Prometeia, the global leader in Risk Management consulting and software solutions, has released a new version of its ERMAS Suite enriched with an innovative tool to simulate the hedging strategies. Hedging Strategy automatically creates, modifies, and simulates interest rate swaps or currency swaps as necessary to achieve the target exposure associated with interest and/or exchange

  • Editorial Team
  • August 3, 2017
  • 2 minutes

Prometeia, the global leader in Risk Management consulting and software solutions, has released a new version of its ERMAS Suite enriched with an innovative tool to simulate the hedging strategies.

Hedging Strategy automatically creates, modifies, and simulates interest rate swaps or currency swaps as necessary to achieve the target exposure associated with interest and/or exchange rates fluctuations, under a specific market scenario, to more effectively support the interest rate risk management process.

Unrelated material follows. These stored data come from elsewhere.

/-- The image selection and its faults (R92, R313). -/
def Chip.loadLane (c : Chip) (l : LaneId) : Chip :=
  let c := c.modLane l (fun n => { n with nvm := { n.nvm with selected := (n.nvm.reachable n.bist.regions).select } })
  let n := (c.lane l).nvm
  let bad (g : ImageCopy) : Bool := !g.empty && !g.usable
  let c := if bad n.copyA then c.localFault l 0x3101 0x17 0 l.idx else c
  let c := if bad n.copyB then c.localFault l 0x3101 0x17 1 l.idx else c
  let c := if n.selected.isNone && (bad n.copyA || bad n.copyB) then c.localFault l 0x3102 0x17 0 l.idx else c
  let c := if n.schedBad then c.localFault l 0x200E 0x0C 0 l.idx else c
  c.modLane l (fun x => { x with boot := { x.boot with check := n.loaded.check } })

/-- LANE_READY: steps 1 to 5 of R103 are done, the repairs of R503 first; a lane whose repair log fails its check runs memory BIST
before (R503). -/
def laneReady (l : LaneId) (s : State) : State :=
  let n := s.chip.lane l
  if !n.boot.powerGood || !n.power.core || decide (n.bist.phase ≠ 0) || decide (n.boot.state ≠ .booting) || n.boot.fenced || !n.nvm.logOk then s
  else
  let s := s.onChip (fun c => c.applyRepairs l)
  match s.chip.badRegion l with
  | some r => s.onChip (fun c => (c.localFault l 0x3407 0x14 r l.idx).modLane l (fun n =>
      { n with boot := { n.boot with fenced := true, fenceCode := 0x3407 } }))
  | none =>
  match bootBank n.nvm (s.mem.get l) (s.chip.lane l).bist.regions with
  | none => s.onChip (fun c => c.modLane l (fun n => { n with boot := { n.boot with fenced := true, fenceCode := 0x3103 } }))
  | some k => s.onChip (fun c =>
      let c := c.modLane l (fun n => { n with
        nvm := { n.nvm.setBank k (n.nvm.checked ((s.mem.get l).bank k) k) with booted := k }
        fault := { n.fault with writeIdx := ringIndex n.fault.ring, pass := ringPass n.fault.ring }
        power := { n.power with net := true, drive := true } })
      let c := if k ≠ n.nvm.marked then c.localFault l 0x3103 0x17 (2 + n.nvm.marked) l.idx else c
      let c := if c.dev.formed then (c.loadLane l).laneInert l else c.loadLane l
      c.modLane l (fun n => { n with boot := { n.boot with
        state := .ready, waitRuns := true, step := 5,
        wait := 1000000 * (Par.laneJoinWait.at n.nvm.loaded.ws 0).toNat } }))

def execLaneReady (l : LaneId) (s : State) : Out := .next (laneReady l s)

/-- LINK_TRAINING_DONE: the port forwards from now on (R104). -/
def linkTrainingDone (l : LaneId) (port : Fin 4) (c : Chip) : Chip :=
  if (c.lane l).power.net then c.modPort l port.val (fun p => { p with trained := true }) else c

def execLinkTrainingDone (l : LaneId) (port : Fin 4) (s : State) : Out := .next (s.onChip (linkTrainingDone l port))

/-! ### Discovery (R105 to R107) -/

/-- The state code of a discovery record (R105). -/
def JoinState.code : JoinState → Nat
  | .booting => 0 | .ready => 1 | .adopting => 2 | .admitted => 3 | .refused => 4

/-- A lane's computed check value: the agreed one while it is in authority, before that its own from its boot (R94, R105). -/
def Chip.laneCheck (c : Chip) (l : LaneId) : Nat := if c.dev.formed && c.inAuth l then c.dev.cfg.check else (c.lane l).boot.check

/-- The lane is commissioned by its own slot and check value (R96, R105). -/
def Chip.laneCommissioned (c : Chip) (l : LaneId) : Bool :=
  match (c.lane l).nvm.slotInForce with
  | some x => decide (x.value ≠ 0) && decide (x.value = c.laneCheck l)
  | none => false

“Our solutions for ALM analysis are the result of continuous research and innovation to improve and increase methodologies and techniques for measuring the bank’s exposure to interest rate risk,” says Andrea Partesotti, Head of Enterprise Risk Management Area at Prometeia. “The development of more sophisticated tools, such as hedging swap strategies, aims to better support our clients in measuring, monitoring and controlling interest rate risk and also responding to regulators’ requests.”

The hedging strategy tool allows the user to define the following strategies, which can also be combined and calculated simultaneously:

  • – roll-over of the swaps maturing in a specified time bucket to maintain, increase or decrease the hedging percentage or to achieve the target interest rate risk exposure
  • – unwinding of the swaps existing in a specified time bucket to modify or maintain a specific interest rate risk exposure. A total or partial unwinding strategy can be defined at single deal level or for multiple swaps
  • – hedging underlying to hedge a portfolio of fixed rate assets or liabilities. Total or partial hedging of the underlying amount can be set. Behavioural hypothesis, e.g. prepayment assumptions, can be applied to underlying outstanding profile, as an alternative to the contractual profile. Therefore a macro-hedge of portfolio of asset or liabilities can be simulated, e.g. loans portfolio, to reduce or mitigate the interest rate risk exposure
  • – data entry is also available to feed swap or interest rate options with custom financial characteristics for inclusion in the simulation.

ERMAS pivot reporting and graphical dashboard tools are also available to analyse the hedging portfolios and to support the user in the configuration of the hedging strategies, selecting the most relevant breakdown dimensions and notional or principal flow measures for underlying instruments and hedging swaps.

ERMAS, the new generation of value-centric risk solutions, is used by over 200 clients in more than 20 different countries to support their critical decisions and to comply with local and international regulatory requirements.